Confieso que Shakespeare ha sido la gran debilidad de mi vida y que «Hamlet», «El rey Lear», «Macbeth», «Otelo», «Julio César», «Antonio y Cleopatra», «Romeo», «Coriolano», «Lucrecia» y «Troilo» son mis mejores amigos y compañeros. Confieso que nada ni nadie me hizo sentir como este inglés universal que a imitación de Dios recreó en sus personajes todas las pasiones humanas… Y, sin embargo, tengo que aceptar que hasta ahora no me había dado cuenta de su gran pasión por los caballos. Indudablemente Shakespeare amó a los caballos con la mismísima pasión que amó a sus entes de ficción. Sobre todo en su juventud, cuando, antes de alcanzar los treinta años, quiso dar vida a la propia Historia de Inglaterra y descubrió la «tragedia» que puede ser el hecho de vivir…

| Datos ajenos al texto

-- ==== Sys2Proof/Machine/Shake.lean ====
section
/-! DEFINITION. SHAKE256 (R400, R401): the extendable-output function of FIPS 202 with a capacity of 512 bits. Its numbers are those of
that standard, to which the spec refers by name (assumption 90). -/

namespace Sys2Proof.Machine

/-- Rotates a lane left. -/
def rotL (x : W64) (n : Nat) : W64 := x.rotateLeft n

/-- Lane (x, y) of a state of 25 lanes. -/
def lane (a : List W64) (x y : Nat) : W64 := a.getD (x % 5 + 5 * (y % 5)) 0#64

/-- A state from its lanes. -/
def lanes (f : Nat → Nat → W64) : List W64 := (upTo 25).map (fun i => f (i % 5) (i / 5))

/-- Rotation of lane (x, y) in the second step of a round. -/
def rotOffsets : List Nat :=
  [0, 1, 62, 28, 27, 36, 44, 6, 55, 20, 3, 10, 43, 25, 39, 41, 45, 15, 21, 8, 18, 2, 61, 56, 14]

/-- Round constants. -/
def roundConsts : List W64 :=
  [0x0000000000000001#64, 0x0000000000008082#64, 0x800000000000808A#64, 0x8000000080008000#64, 0x000000000000808B#64,
   0x0000000080000001#64, 0x8000000080008081#64, 0x8000000000008009#64, 0x000000000000008A#64, 0x0000000000000088#64,
   0x0000000080008009#64, 0x000000008000000A#64, 0x000000008000808B#64, 0x800000000000008B#64, 0x8000000000008089#64,
   0x8000000000008003#64, 0x8000000000008002#64, 0x8000000000000080#64, 0x000000000000800A#64, 0x800000008000000A#64,
   0x8000000080008081#64, 0x8000000000008080#64, 0x0000000080000001#64, 0x8000000080008008#64]

/-- One round: column parity, rotation and transposition of lanes, the non-linear step, the constant. -/
def keccakRound (a : List W64) (rc : W64) : List W64 :=
  let c := (upTo 5).map (fun x => lane a x 0 ^^^ lane a x 1 ^^^ lane a x 2 ^^^ lane a x 3 ^^^ lane a x 4)
  let d := (upTo 5).map (fun x => c.getD ((x + 4) % 5) 0#64 ^^^ rotL (c.getD ((x + 1) % 5) 0#64) 1)
  let t := lanes (fun x y => rotL (lane a x y ^^^ d.getD x 0#64) (rotOffsets.getD (x + 5 * y) 0))
  -- lane (x, y) goes to (y, 2x + 3y); so lane (u, v) comes from (u + 3v, u)
  let b := lanes (fun u v => lane t (u + 3 * v) u)
  let e := lanes (fun x y => lane b x y ^^^ (~~~ lane b (x + 1) y &&& lane b (x + 2) y))
  e.set 0 (e.getD 0 0#64 ^^^ rc)

def keccak (a : List W64) : List W64 := roundConsts.foldl keccakRound a

/-- Bytes of a block. -/
def shakeRate : Nat := 136

/-- Absorbs one block. -/
def absorb (a : List W64) (blk : List Byte) : List W64 :=
  keccak ((upTo 25).map (fun i => if i < 17 then a.getD i 0#64 ^^^ BitVec.ofNat 64 (recVal blk (8 * i) 8) else a.getD i 0#64))

/-- Cuts bytes into blocks of the rate. -/
def blocksOf (bs : List Byte) (n : Nat) : List (List Byte) := (upTo n).map (fun i => (bs.drop (shakeRate * i)).take shakeRate)

/-- The message with its suffix and padding. -/
def shakePad (m : List Byte) : List Byte :=
  let n := m.length / shakeRate + 1
  let body := m ++ [0x1F#8] ++ zeroBytes (shakeRate * n - m.length - 1)
  body.set (shakeRate * n - 1) (body.getD (shakeRate * n - 1) 0#8 ||| 0x80#8)

/-- The bytes of the first 17 lanes. -/
def squeeze (a : List W64) : List Byte := (a.take 17).flatMap (fun x => leBytes 8 x.toNat)

/-- Output of `k` blocks. -/
def squeezes : Nat → List W64 → List Byte
  | 0, _ => []
  | k + 1, a => squeeze a ++ squeezes k (keccak a)

/-- SHAKE256 with an output of `n` bytes. PRESUMED (assumption 90). -/
def shake256 (m : List Byte) (n : Nat) : List Byte :=
  let p := shakePad m
  let a := (blocksOf p (p.length / shakeRate)).foldl absorb (List.replicate 25 0#64)
  (squeezes (n / shakeRate + 1) a).take n

end Sys2Proof.Machine
end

Vamos a hablar del caballo más famoso de la literatura universal junto con el quijotesco Rocinante…, aquel caballo del rey Ricardo III que costó todo un reino y por el que cambió de cabeza la misma Corona de Inglaterra.

«¡Un caballo! ¡Un caballo!… ¡Mi reino por un caballo!». ¿Quién no ha oído o pronunciado estas palabras alguna vez en su vida?… Y ese caballo ¿cómo era?… Y ¿quién fue Ricardo III?… Y ¿cuándo escribió Shakespeare esta tragedia y la famosa escena del caballo?… Veamos:

La Historia dice que Ricardo III fue rey de Inglaterra entre 1483 y 1485, que su reinado fue un período de terror increíble, durante el cual el asesinato llegó a ser la cosa más normal del mundo y la famosa Torre de Londres, la antesala del cielo y el infierno. Ricardo, duque de Gloucester y hermano de Eduardo IV, nació el 2 de octubre de 1452 y murió un día de 1485, a los treinta y tres años de edad, tras la batalla de Bosworth y a manos del conde de Richmond, el futuro Enrique VII. Todo ello sucede en tiempos de la Guerra de los Treinta Años o de las Dos Rosas (la rosa blanca de los York y la rosa encarnada de los Lancaster). Según la Crónica de Hall, Ricardo era bajo de estatura, con los miembros deformes, la espalda gibosa, el hombro izquierdo más alto que el derecho, la expresión de la mirada dura y, además, perverso, colérico, envidioso y sobre todo vengativo, ambicioso y traicionero… O, como le hace decir de sí mismo el propio Shakespeare:

 

«… yo, groseramente construido y sin la majestuosa gentileza para pavonearme ante una ninfa de libertina desenvoltura; yo, privado de esta bella proporción; desprovisto de todo encanto por la pérfida Naturaleza; deforme, sin acabar, enviado antes de tiempo a este latente mundo; terminado a medias, y eso tan imperfectamente y fuera de la moda, que los perros me ladran cuando ante ellos me paro…»

 

William Shakespeare escribió La tragedia de Ricardo III en 1593 y curiosamente antes de la de Ricardo II. Contaba entonces veintinueve años. Poco después escribiría Romeo y Julieta (1596), Hamlet (1600), Otelo (1604), El rey Lear (1605), etcétera. El famoso dramaturgo, padre y madre del teatro moderno y quizá el más grande de todos los tiempos, murió en 1616, justo diez días más tarde que Miguel de Cervantes y Saavedra, a quien llegó a leer en vida.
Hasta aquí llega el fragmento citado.